In other countries, in India, the consumer protection is the same regardless of the network used. Some banks set minimum and maximum purchase sizes, mostly for online-only cards.

However, this has nothing to do with the card networks, but rather with the bank's judgement of the person's age and credit records. Any fees that the customers must pay to the bank are the same regardless of whether the transaction is conducted as a credit or as a debit transaction, so there is no advantage for the customers to choose one transaction mode over another. Shops may add surcharges to the price of the goods or services in accordance with laws allowing them to do so. Banks consider the purchases as having been made now when the card was swiped, regardless of when the purchase settlement was made. Regardless of which transaction type was used, the purchase may result in an overdraft because the money is considered to have left the account at the card swiping. Although many debit cards are of the Visa or MasterCard brand, there are many other types of debit card, each accepted only within a country or region, for example Switch (now: Maestro) and Solo in the United Kingdom, Carte Bleue in France, Laser in Ireland, "EC electronic cash" (formerly Euro check) in Germany and EFTPOS cards in Australia and New Zealand. The need for cross-border compatibility and the advent of the euro recently led to many of these card networks (such as Switzerland's "EC direkt", Austria's "Bankomatkasse" and Switch in the United Kingdom) being rebranded with the internationally recognized Maestro logo, which is part of the MasterCard brand. Some debit cards are dual branded with the logo of the (former) national card as well as Maestro (e.g. EC cards in Germany, Laser cards in Ireland, Switch and Solo in the UK, Pinpas cards in the Netherlands, Bancontact cards in Belgium, etc.).

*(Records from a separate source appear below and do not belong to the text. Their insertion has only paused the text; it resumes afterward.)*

-- ==== Sys2Proof/Laws/Rounding.lean ====
section
/-! SUPPORT. Sys2Proof/Laws/Rounding.lean: what the shared datapath parts can do, each said once. -/

namespace Sys2Proof.Machine

/-- The normalizer's loop shifts left `k` times and takes `k` from the exponent. It stops with bit `M` set, or when its fuel is out. -/
theorem normalizeLoop_spec (f : Fmt) (fuel : Nat) (en : Int) (sig : Nat) :
    ∃ k, k ≤ fuel ∧ normalizeLoop f fuel en sig = (en - k, sig * 2 ^ k) ∧
      (bit (sig * 2 ^ k) f.mbits = true ∨ k = fuel) ∧ ∀ j, j < k → bit (sig * 2 ^ j) f.mbits = false := by
  induction fuel generalizing en sig with
  | zero => exact ⟨0, by simp [normalizeLoop]⟩
  | succ n ih =>
    by_cases hb : bit sig f.mbits = true
    · exact ⟨0, by simp [normalizeLoop, hb]⟩
    · obtain ⟨k, hk, heq, hstop, hbefore⟩ := ih (en - 1) (sig * 2)
      have hpow : ∀ j, sig * 2 * 2 ^ j = sig * 2 ^ (j + 1) := fun j => by ring
      refine ⟨k + 1, by omega, ?_, ?_, ?_⟩
      · rw [normalizeLoop, if_neg hb, heq, hpow]
        congr 1
        push_cast
        ring
      · rw [hpow] at hstop
        exact hstop.imp_right (by omega)
      · intro j hj
        cases j with
        | zero => simpa using hb
        | succ j => rw [← hpow]; exact hbefore j (by omega)

/-- Rounding leaves the significand or adds one to it. -/
theorem fpRound_eq_or (sig : Nat) (rm : RoundingMode) (rb sb s : Bool) :
    fpRound sig rm rb sb s = sig ∨ fpRound sig rm rb sb s = sig + 1 := by
  unfold fpRound b2n
  split <;> simp

/-- Nothing discarded, nothing added. -/
theorem fpRound_exact (sig : Nat) (rm : RoundingMode) (s : Bool) : fpRound sig rm false false s = sig := by
  cases rm <;> simp [fpRound, inc, b2n]

theorem carry_of_ne (f : Fmt) (en : Int) {sig : Nat} (h : sig ≠ 2 ^ (f.mbits + 1)) : carry f en sig = (en, sig) := by
  simp [carry, h]

theorem carry_of_eq (f : Fmt) (en : Int) : carry f en (2 ^ (f.mbits + 1)) = (en + 1, 2 ^ f.mbits) := by
  simp [carry]

/-- The overflow result is an infinity or the largest finite value, with the sign given. -/
theorem ovf_eq_or (f : Fmt) (s : Bool) (rm : RoundingMode) : ovf f s rm = inf f s ∨ ovf f s rm = maxf f s := by
  cases rm <;> cases s <;> simp [ovf]

theorem fpResolve_of_overflow {f : Fmt} {e : Int} (s : Bool) (sig xb : Nat) (sin : Bool) (rm : RoundingMode)
    (h : (f.emaxc : Int) ≤ e) : fpResolve f s e sig xb sin rm = ovf f s rm := by
  simp [fpResolve, h]

theorem fpResolve_of_underflow {f : Fmt} {e : Int} (s : Bool) (sig xb : Nat) (sin : Bool) (rm : RoundingMode)
    (h : e < f.emaxc) (h0 : e ≤ 0) : fpResolve f s e sig xb sin rm = resolveUnderflow f s e sig xb sin rm := by
  simp [fpResolve, h0, not_le.mpr h]

theorem fpResolve_of_normal {f : Fmt} {e : Int} (s : Bool) (sig xb : Nat) (sin : Bool) (rm : RoundingMode)
    (h : e < f.emaxc) (h0 : 0 < e) : fpResolve f s e sig xb sin rm = pack f s e.toNat (sig - 2 ^ f.mbits) := by
  simp [fpResolve, not_le.mpr h, not_le.mpr h0]

/-- Everything the resolver can answer: an overflow result, or a finite encoding with the sign given. -/
theorem fpResolve_cases (f : Fmt) (s : Bool) (e : Int) (sig xb : Nat) (sin : Bool) (rm : RoundingMode) :
    fpResolve f s e sig xb sin rm = ovf f s rm ∨ fpResolve f s e sig xb sin rm = pack f s 1 0 ∨
    (∃ t, fpResolve f s e sig xb sin rm = pack f s 0 t) ∨
    (0 < e ∧ e < f.emaxc ∧ fpResolve f s e sig xb sin rm = pack f s e.toNat (sig - 2 ^ f.mbits)) := by
  by_cases h : (f.emaxc : Int) ≤ e
  · exact .inl (fpResolve_of_overflow s sig xb sin rm h)
  · have h' : e < f.emaxc := not_le.mp h
    by_cases h0 : e ≤ 0
    · rw [fpResolve_of_underflow s sig xb sin rm h' h0]
      obtain ⟨t, ht⟩ : ∃ t, resolveUnderflow f s e sig xb sin rm = if t = 2 ^ f.mbits then pack f s 1 0 else pack f s 0 t :=
        ⟨_, rfl⟩
      rw [ht]
      split
      · exact .inr (.inl rfl)
      · exact .inr (.inr (.inl ⟨t, rfl⟩))
    · exact .inr (.inr (.inr ⟨not_le.mp h0, h', fpResolve_of_normal s sig xb sin rm h' (not_le.mp h0)⟩))

theorem roundOrDefer_of_pos {f : Fmt} {e : Int} (s : Bool) (wide : Nat) (sb : Bool) (rm : RoundingMode) (h : 0 < e) :
    roundOrDefer f s e wide sb rm = roundThenResolve f s e (wide / 2) (bit wide 0) sb rm := by
  simp [roundOrDefer, h]

theorem roundOrDefer_of_nonpos {f : Fmt} {e : Int} (s : Bool) (wide : Nat) (sb : Bool) (rm : RoundingMode) (h : e ≤ 0) :
    roundOrDefer f s e wide sb rm = fpResolve f s e wide 1 sb rm := by
  simp [roundOrDefer, not_lt.mpr h]

end Sys2Proof.Machine
end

Debit card systems have become popular in video arcades, bowling centers and theme parks.

The use of a debit card system allows operators to package their product more effectively while monitoring customer spending. An example of one of these systems is ECS by Embed International. (Wilson, 2017) A prepaid debit card looks a lot like a credit card. It even works a lot like a credit card, when you use it in a store to purchase products. However, a prepaid credit card is not a credit card. The two work very differently.

Whenever you use a credit card, you are borrowing money from someone else to purchase something. A credit card is then a loan. It doesn’t matter if it is a secure credit card, a small business credit card or anything else: the credit card company is lending you money to make your purchase, for which you are going to be charged interest on later (assuming you don’t pay the total balance within a 30-day period). A prepaid debit card, on the other hand, is not a loan. It is simply a method following some of the principles of credit cards for the basic transaction, but instead of borrowing money from a third party you are taking money straight from your debit card account. Therefore, it is referred to as prepaid: you put the money into the account, then you can take the money out of it using your debit card, as opposed to paying for the purchase after the fact with a credit card. There are therefore no interest rates applied to debit cards, although there are sometimes fees associated with them. You never should worry about going into debt using a debit card, since you are only taking out what you take in. Many people find them a welcome alternative to traditional credit cards.